# Loop 3 LB Feedback Analysis

**Submission Result:** exp_002 (003_original_baseline) scored 70.676102 on LB

**Key Insight:** The original santa-2025.csv passes Kaggle validation with no overlaps. This confirms:
1. The precision loss from fix_direction was the issue in exp_001
2. We have a valid baseline at 70.676102
3. Gap to target: 1.75 points (2.5%)

In [1]:
# Analyze the gap and what's needed
import pandas as pd
import numpy as np

# Current state
current_score = 70.676102
target_score = 68.922808
gap = current_score - target_score

print(f"Current LB Score: {current_score:.6f}")
print(f"Target Score: {target_score:.6f}")
print(f"Gap: {gap:.6f} ({gap/target_score*100:.2f}%)")
print()
print("To close this gap, we need to reduce the average side length.")
print(f"Average reduction needed per N: {gap/200:.6f} score units")
print(f"This translates to reducing side by ~0.053 units on average across all N values")
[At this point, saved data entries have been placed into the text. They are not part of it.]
-- ==== Sys2Proof/Laws/State.lean ====
section
/-! SUPPORT. What each update of the state leaves: one lemma per part per update, and reading what was written. -/

namespace Sys2Proof.Machine

@[simp] theorem State.modRegs_place (s : State) (f : Regs → Regs) : (s.modRegs f).cur.place = s.cur.place := rfl
@[simp] theorem State.modRegs_ctl (s : State) (f : Regs → Regs) : (s.modRegs f).cur.ctl = s.cur.ctl := rfl
@[simp] theorem State.modRegs_trap (s : State) (f : Regs → Regs) : (s.modRegs f).cur.trap = s.cur.trap := rfl
@[simp] theorem State.modRegs_mat (s : State) (f : Regs → Regs) : (s.modRegs f).cur.mat = s.cur.mat := rfl
@[simp] theorem State.modRegs_acc (s : State) (f : Regs → Regs) : (s.modRegs f).cur.acc = s.cur.acc := rfl
@[simp] theorem State.modRegs_ckpt (s : State) (f : Regs → Regs) : (s.modRegs f).cur.ckpt = s.cur.ckpt := rfl
theorem State.modRegs_outside (s : State) (f : Regs → Regs) : (s.modRegs f) = { s with cur := (s.modRegs f).cur } := rfl
@[simp] theorem State.modRegs_mem (s : State) (f : Regs → Regs) : (s.modRegs f).mem = s.mem := rfl

@[simp] theorem State.modCtl_place (s : State) (f : Ctl → Ctl) : (s.modCtl f).cur.place = s.cur.place := rfl
@[simp] theorem State.modCtl_regs (s : State) (f : Ctl → Ctl) : (s.modCtl f).cur.regs = s.cur.regs := rfl
@[simp] theorem State.modCtl_trap (s : State) (f : Ctl → Ctl) : (s.modCtl f).cur.trap = s.cur.trap := rfl
@[simp] theorem State.modCtl_mat (s : State) (f : Ctl → Ctl) : (s.modCtl f).cur.mat = s.cur.mat := rfl
@[simp] theorem State.modCtl_acc (s : State) (f : Ctl → Ctl) : (s.modCtl f).cur.acc = s.cur.acc := rfl
@[simp] theorem State.modCtl_ckpt (s : State) (f : Ctl → Ctl) : (s.modCtl f).cur.ckpt = s.cur.ckpt := rfl
theorem State.modCtl_outside (s : State) (f : Ctl → Ctl) : (s.modCtl f) = { s with cur := (s.modCtl f).cur } := rfl
@[simp] theorem State.modCtl_mem (s : State) (f : Ctl → Ctl) : (s.modCtl f).mem = s.mem := rfl

@[simp] theorem State.modTrap_place (s : State) (f : TrapSt → TrapSt) : (s.modTrap f).cur.place = s.cur.place := rfl
@[simp] theorem State.modTrap_regs (s : State) (f : TrapSt → TrapSt) : (s.modTrap f).cur.regs = s.cur.regs := rfl
@[simp] theorem State.modTrap_ctl (s : State) (f : TrapSt → TrapSt) : (s.modTrap f).cur.ctl = s.cur.ctl := rfl
@[simp] theorem State.modTrap_mat (s : State) (f : TrapSt → TrapSt) : (s.modTrap f).cur.mat = s.cur.mat := rfl
@[simp] theorem State.modTrap_acc (s : State) (f : TrapSt → TrapSt) : (s.modTrap f).cur.acc = s.cur.acc := rfl
@[simp] theorem State.modTrap_ckpt (s : State) (f : TrapSt → TrapSt) : (s.modTrap f).cur.ckpt = s.cur.ckpt := rfl
theorem State.modTrap_outside (s : State) (f : TrapSt → TrapSt) : (s.modTrap f) = { s with cur := (s.modTrap f).cur } := rfl
@[simp] theorem State.modTrap_mem (s : State) (f : TrapSt → TrapSt) : (s.modTrap f).mem = s.mem := rfl

@[simp] theorem State.modMat_place (s : State) (f : MatSt → MatSt) : (s.modMat f).cur.place = s.cur.place := rfl
@[simp] theorem State.modMat_regs (s : State) (f : MatSt → MatSt) : (s.modMat f).cur.regs = s.cur.regs := rfl
@[simp] theorem State.modMat_ctl (s : State) (f : MatSt → MatSt) : (s.modMat f).cur.ctl = s.cur.ctl := rfl
@[simp] theorem State.modMat_trap (s : State) (f : MatSt → MatSt) : (s.modMat f).cur.trap = s.cur.trap := rfl
@[simp] theorem State.modMat_acc (s : State) (f : MatSt → MatSt) : (s.modMat f).cur.acc = s.cur.acc := rfl
@[simp] theorem State.modMat_ckpt (s : State) (f : MatSt → MatSt) : (s.modMat f).cur.ckpt = s.cur.ckpt := rfl
theorem State.modMat_outside (s : State) (f : MatSt → MatSt) : (s.modMat f) = { s with cur := (s.modMat f).cur } := rfl
@[simp] theorem State.modMat_mem (s : State) (f : MatSt → MatSt) : (s.modMat f).mem = s.mem := rfl

@[simp] theorem State.modAcc_place (s : State) (f : AccSt → AccSt) : (s.modAcc f).cur.place = s.cur.place := rfl
@[simp] theorem State.modAcc_regs (s : State) (f : AccSt → AccSt) : (s.modAcc f).cur.regs = s.cur.regs := rfl
@[simp] theorem State.modAcc_ctl (s : State) (f : AccSt → AccSt) : (s.modAcc f).cur.ctl = s.cur.ctl := rfl
@[simp] theorem State.modAcc_trap (s : State) (f : AccSt → AccSt) : (s.modAcc f).cur.trap = s.cur.trap := rfl
@[simp] theorem State.modAcc_mat (s : State) (f : AccSt → AccSt) : (s.modAcc f).cur.mat = s.cur.mat := rfl
@[simp] theorem State.modAcc_ckpt (s : State) (f : AccSt → AccSt) : (s.modAcc f).cur.ckpt = s.cur.ckpt := rfl
theorem State.modAcc_outside (s : State) (f : AccSt → AccSt) : (s.modAcc f) = { s with cur := (s.modAcc f).cur } := rfl
@[simp] theorem State.modAcc_mem (s : State) (f : AccSt → AccSt) : (s.modAcc f).mem = s.mem := rfl

@[simp] theorem State.modCkpt_place (s : State) (f : CkptSt → CkptSt) : (s.modCkpt f).cur.place = s.cur.place := rfl
@[simp] theorem State.modCkpt_regs (s : State) (f : CkptSt → CkptSt) : (s.modCkpt f).cur.regs = s.cur.regs := rfl
@[simp] theorem State.modCkpt_ctl (s : State) (f : CkptSt → CkptSt) : (s.modCkpt f).cur.ctl = s.cur.ctl := rfl
@[simp] theorem State.modCkpt_trap (s : State) (f : CkptSt → CkptSt) : (s.modCkpt f).cur.trap = s.cur.trap := rfl
@[simp] theorem State.modCkpt_mat (s : State) (f : CkptSt → CkptSt) : (s.modCkpt f).cur.mat = s.cur.mat := rfl
@[simp] theorem State.modCkpt_acc (s : State) (f : CkptSt → CkptSt) : (s.modCkpt f).cur.acc = s.cur.acc := rfl
theorem State.modCkpt_outside (s : State) (f : CkptSt → CkptSt) : (s.modCkpt f) = { s with cur := (s.modCkpt f).cur } := rfl
@[simp] theorem State.modCkpt_mem (s : State) (f : CkptSt → CkptSt) : (s.modCkpt f).mem = s.mem := rfl

@[simp] theorem State.modSplit_place (s : State) (f : Split → Split) : (s.modSplit f).cur.place = s.cur.place := rfl
@[simp] theorem State.modSplit_regs (s : State) (f : Split → Split) : (s.modSplit f).cur.regs = s.cur.regs := rfl
@[simp] theorem State.modSplit_trap (s : State) (f : Split → Split) : (s.modSplit f).cur.trap = s.cur.trap := rfl
@[simp] theorem State.modSplit_mat (s : State) (f : Split → Split) : (s.modSplit f).cur.mat = s.cur.mat := rfl
@[simp] theorem State.modSplit_acc (s : State) (f : Split → Split) : (s.modSplit f).cur.acc = s.cur.acc := rfl
@[simp] theorem State.modSplit_ckpt (s : State) (f : Split → Split) : (s.modSplit f).cur.ckpt = s.cur.ckpt := rfl
theorem State.modSplit_outside (s : State) (f : Split → Split) : (s.modSplit f) = { s with cur := (s.modSplit f).cur } := rfl
@[simp] theorem State.modSplit_mem (s : State) (f : Split → Split) : (s.modSplit f).mem = s.mem := rfl

@[simp] theorem State.setPc_place (s : State) (a : BitVec 48) : (s.setPc a).cur.place = s.cur.place := rfl
@[simp] theorem State.setPc_regs (s : State) (a : BitVec 48) : (s.setPc a).cur.regs = s.cur.regs := rfl
@[simp] theorem State.setPc_trap (s : State) (a : BitVec 48) : (s.setPc a).cur.trap = s.cur.trap := rfl
@[simp] theorem State.setPc_mat (s : State) (a : BitVec 48) : (s.setPc a).cur.mat = s.cur.mat := rfl
@[simp] theorem State.setPc_acc (s : State) (a : BitVec 48) : (s.setPc a).cur.acc = s.cur.acc := rfl
@[simp] theorem State.setPc_ckpt (s : State) (a : BitVec 48) : (s.setPc a).cur.ckpt = s.cur.ckpt := rfl
theorem State.setPc_outside (s : State) (a : BitVec 48) : (s.setPc a) = { s with cur := (s.setPc a).cur } := rfl
@[simp] theorem State.setPc_mem (s : State) (a : BitVec 48) : (s.setPc a).mem = s.mem := rfl

@[simp] theorem State.anchor_place (s : State) : (s.anchor).cur.place = s.cur.place := rfl
@[simp] theorem State.anchor_regs (s : State) : (s.anchor).cur.regs = s.cur.regs := rfl
@[simp] theorem State.anchor_trap (s : State) : (s.anchor).cur.trap = s.cur.trap := rfl
@[simp] theorem State.anchor_mat (s : State) : (s.anchor).cur.mat = s.cur.mat := rfl
@[simp] theorem State.anchor_acc (s : State) : (s.anchor).cur.acc = s.cur.acc := rfl
@[simp] theorem State.anchor_ckpt (s : State) : (s.anchor).cur.ckpt = s.cur.ckpt := rfl
theorem State.anchor_outside (s : State) : (s.anchor) = { s with cur := (s.anchor).cur } := rfl
@[simp] theorem State.anchor_mem (s : State) : (s.anchor).mem = s.mem := rfl

@[simp] theorem State.setSreg_place (s : State) (n : Nat) (x : DWord) : (s.setSreg n x).cur.place = s.cur.place := rfl
@[simp] theorem State.setSreg_ctl (s : State) (n : Nat) (x : DWord) : (s.setSreg n x).cur.ctl = s.cur.ctl := rfl
@[simp] theorem State.setSreg_trap (s : State) (n : Nat) (x : DWord) : (s.setSreg n x).cur.trap = s.cur.trap := rfl
@[simp] theorem State.setSreg_mat (s : State) (n : Nat) (x : DWord) : (s.setSreg n x).cur.mat = s.cur.mat := rfl
@[simp] theorem State.setSreg_acc (s : State) (n : Nat) (x : DWord) : (s.setSreg n x).cur.acc = s.cur.acc := rfl
@[simp] theorem State.setSreg_ckpt (s : State) (n : Nat) (x : DWord) : (s.setSreg n x).cur.ckpt = s.cur.ckpt := rfl
theorem State.setSreg_outside (s : State) (n : Nat) (x : DWord) : (s.setSreg n x) = { s with cur := (s.setSreg n x).cur } := rfl
@[simp] theorem State.setSreg_mem (s : State) (n : Nat) (x : DWord) : (s.setSreg n x).mem = s.mem := rfl

@[simp] theorem State.setKreg_place (s : State) (n : Nat) (x : Word) : (s.setKreg n x).cur.place = s.cur.place := by unfold State.setKreg; split <;> rfl
@[simp] theorem State.setKreg_ctl (s : State) (n : Nat) (x : Word) : (s.setKreg n x).cur.ctl = s.cur.ctl := by unfold State.setKreg; split <;> rfl
@[simp] theorem State.setKreg_trap (s : State) (n : Nat) (x : Word) : (s.setKreg n x).cur.trap = s.cur.trap := by unfold State.setKreg; split <;> rfl
@[simp] theorem State.setKreg_mat (s : State) (n : Nat) (x : Word) : (s.setKreg n x).cur.mat = s.cur.mat := by unfold State.setKreg; split <;> rfl
@[simp] theorem State.setKreg_acc (s : State) (n : Nat) (x : Word) : (s.setKreg n x).cur.acc = s.cur.acc := by unfold State.setKreg; split <;> rfl
@[simp] theorem State.setKreg_ckpt (s : State) (n : Nat) (x : Word) : (s.setKreg n x).cur.ckpt = s.cur.ckpt := by unfold State.setKreg; split <;> rfl
theorem State.setKreg_outside (s : State) (n : Nat) (x : Word) : (s.setKreg n x) = { s with cur := (s.setKreg n x).cur } := by unfold State.setKreg; split <;> rfl
@[simp] theorem State.setKreg_mem (s : State) (n : Nat) (x : Word) : (s.setKreg n x).mem = s.mem := by unfold State.setKreg; split <;> rfl

@[simp] theorem State.setV_place (s : State) (n : Nat) (m : Word) (f : Lane → Word) : (s.setV n m f).cur.place = s.cur.place := rfl
@[simp] theorem State.setV_ctl (s : State) (n : Nat) (m : Word) (f : Lane → Word) : (s.setV n m f).cur.ctl = s.cur.ctl := rfl
@[simp] theorem State.setV_trap (s : State) (n : Nat) (m : Word) (f : Lane → Word) : (s.setV n m f).cur.trap = s.cur.trap := rfl
@[simp] theorem State.setV_mat (s : State) (n : Nat) (m : Word) (f : Lane → Word) : (s.setV n m f).cur.mat = s.cur.mat := rfl
@[simp] theorem State.setV_acc (s : State) (n : Nat) (m : Word) (f : Lane → Word) : (s.setV n m f).cur.acc = s.cur.acc := rfl
theorem State.setV_outside (s : State) (n : Nat) (m : Word) (f : Lane → Word) : (s.setV n m f) = { s with cur := (s.setV n m f).cur } := rfl
@[simp] theorem State.setV_mem (s : State) (n : Nat) (m : Word) (f : Lane → Word) : (s.setV n m f).mem = s.mem := rfl

@[simp] theorem State.modFlag_place (s : State) (n : Nat) (f : Flag → Flag) : (s.modFlag n f).cur.place = s.cur.place := rfl
@[simp] theorem State.modFlag_ctl (s : State) (n : Nat) (f : Flag → Flag) : (s.modFlag n f).cur.ctl = s.cur.ctl := rfl
@[simp] theorem State.modFlag_trap (s : State) (n : Nat) (f : Flag → Flag) : (s.modFlag n f).cur.trap = s.cur.trap := rfl
@[simp] theorem State.modFlag_mat (s : State) (n : Nat) (f : Flag → Flag) : (s.modFlag n f).cur.mat = s.cur.mat := rfl
@[simp] theorem State.modFlag_acc (s : State) (n : Nat) (f : Flag → Flag) : (s.modFlag n f).cur.acc = s.cur.acc := rfl
@[simp] theorem State.modFlag_ckpt (s : State) (n : Nat) (f : Flag → Flag) : (s.modFlag n f).cur.ckpt = s.cur.ckpt := rfl
theorem State.modFlag_outside (s : State) (n : Nat) (f : Flag → Flag) : (s.modFlag n f) = { s with cur := (s.modFlag n f).cur } := rfl
@[simp] theorem State.modFlag_mem (s : State) (n : Nat) (f : Flag → Flag) : (s.modFlag n f).mem = s.mem := rfl

@[simp] theorem State.raise_place (s : State) (fl : FpFlags) : (s.raise fl).cur.place = s.cur.place := rfl
@[simp] theorem State.raise_ctl (s : State) (fl : FpFlags) : (s.raise fl).cur.ctl = s.cur.ctl := rfl
@[simp] theorem State.raise_trap (s : State) (fl : FpFlags) : (s.raise fl).cur.trap = s.cur.trap := rfl
@[simp] theorem State.raise_mat (s : State) (fl : FpFlags) : (s.raise fl).cur.mat = s.cur.mat := rfl
@[simp] theorem State.raise_acc (s : State) (fl : FpFlags) : (s.raise fl).cur.acc = s.cur.acc := rfl
@[simp] theorem State.raise_ckpt (s : State) (fl : FpFlags) : (s.raise fl).cur.ckpt = s.cur.ckpt := rfl
theorem State.raise_outside (s : State) (fl : FpFlags) : (s.raise fl) = { s with cur := (s.raise fl).cur } := rfl
@[simp] theorem State.raise_mem (s : State) (fl : FpFlags) : (s.raise fl).mem = s.mem := rfl

@[simp] theorem State.setSr_place (s : State) (m : Word) (f : Lane → Word) : (s.setSr m f).cur.place = s.cur.place := State.modRegs_place s _
@[simp] theorem State.setSr_ctl (s : State) (m : Word) (f : Lane → Word) : (s.setSr m f).cur.ctl = s.cur.ctl := State.modRegs_ctl s _
@[simp] theorem State.setSr_trap (s : State) (m : Word) (f : Lane → Word) : (s.setSr m f).cur.trap = s.cur.trap := State.modRegs_trap s _
@[simp] theorem State.setSr_mat (s : State) (m : Word) (f : Lane → Word) : (s.setSr m f).cur.mat = s.cur.mat := State.modRegs_mat s _
@[simp] theorem State.setSr_acc (s : State) (m : Word) (f : Lane → Word) : (s.setSr m f).cur.acc = s.cur.acc := State.modRegs_acc s _
@[simp] theorem State.setSr_ckpt (s : State) (m : Word) (f : Lane → Word) : (s.setSr m f).cur.ckpt = s.cur.ckpt := State.modRegs_ckpt s _
theorem State.setSr_outside (s : State) (m : Word) (f : Lane → Word) : (s.setSr m f) = { s with cur := (s.setSr m f).cur } := State.modRegs_outside s _
@[simp] theorem State.setSr_mem (s : State) (m : Word) (f : Lane → Word) : (s.setSr m f).mem = s.mem := State.modRegs_mem s _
Current LB Score: 70.676102
Target Score: 68.922808
Gap: 1.753294 (2.54%)

To close this gap, we need to reduce the average side length.
Average reduction needed per N: 0.008766 score units
This translates to reducing side by ~0.053 units on average across all N values


In [2]:
# Key techniques from top kernels
print("="*60)
print("KEY TECHNIQUES FROM TOP KERNELS")
print("="*60)
print()
print("1. FRACTIONAL TRANSLATION (jonathanchan kernel)")
print("   - Micro-adjustments at 0.001, 0.0005, 0.0002, 0.0001, 0.00005, 0.00002, 0.00001")
print("   - 8 directions (N, S, E, W, NE, NW, SE, SW)")
print("   - Iterates until no improvement")
print()
print("2. SIMULATED ANNEALING (sa_v3 in jonathanchan)")
print("   - Temperature: 1.0 -> 0.000005")
print("   - Cooling factor: 0.25")
print("   - Population-based (keeps top 3 solutions)")
print()
print("3. ENSEMBLE FROM 19+ SOURCES (jonathanchan)")
print("   - Best config for each N from multiple optimizers")
print("   - Sources include: bucket-of-chump, telegram, why-not, santa-claude, etc.")
print()
print("4. BACKWARD PROPAGATION (egortrushin)")
print("   - For N=200 down to N=2")
print("   - Try removing each tree, keep if (N-1) config is better")
print()
print("5. GRID/LATTICE PACKING (egortrushin)")
print("   - For large N (>=58), use periodic arrangements")
print("   - nt = [rows, cols] for grid-based placement")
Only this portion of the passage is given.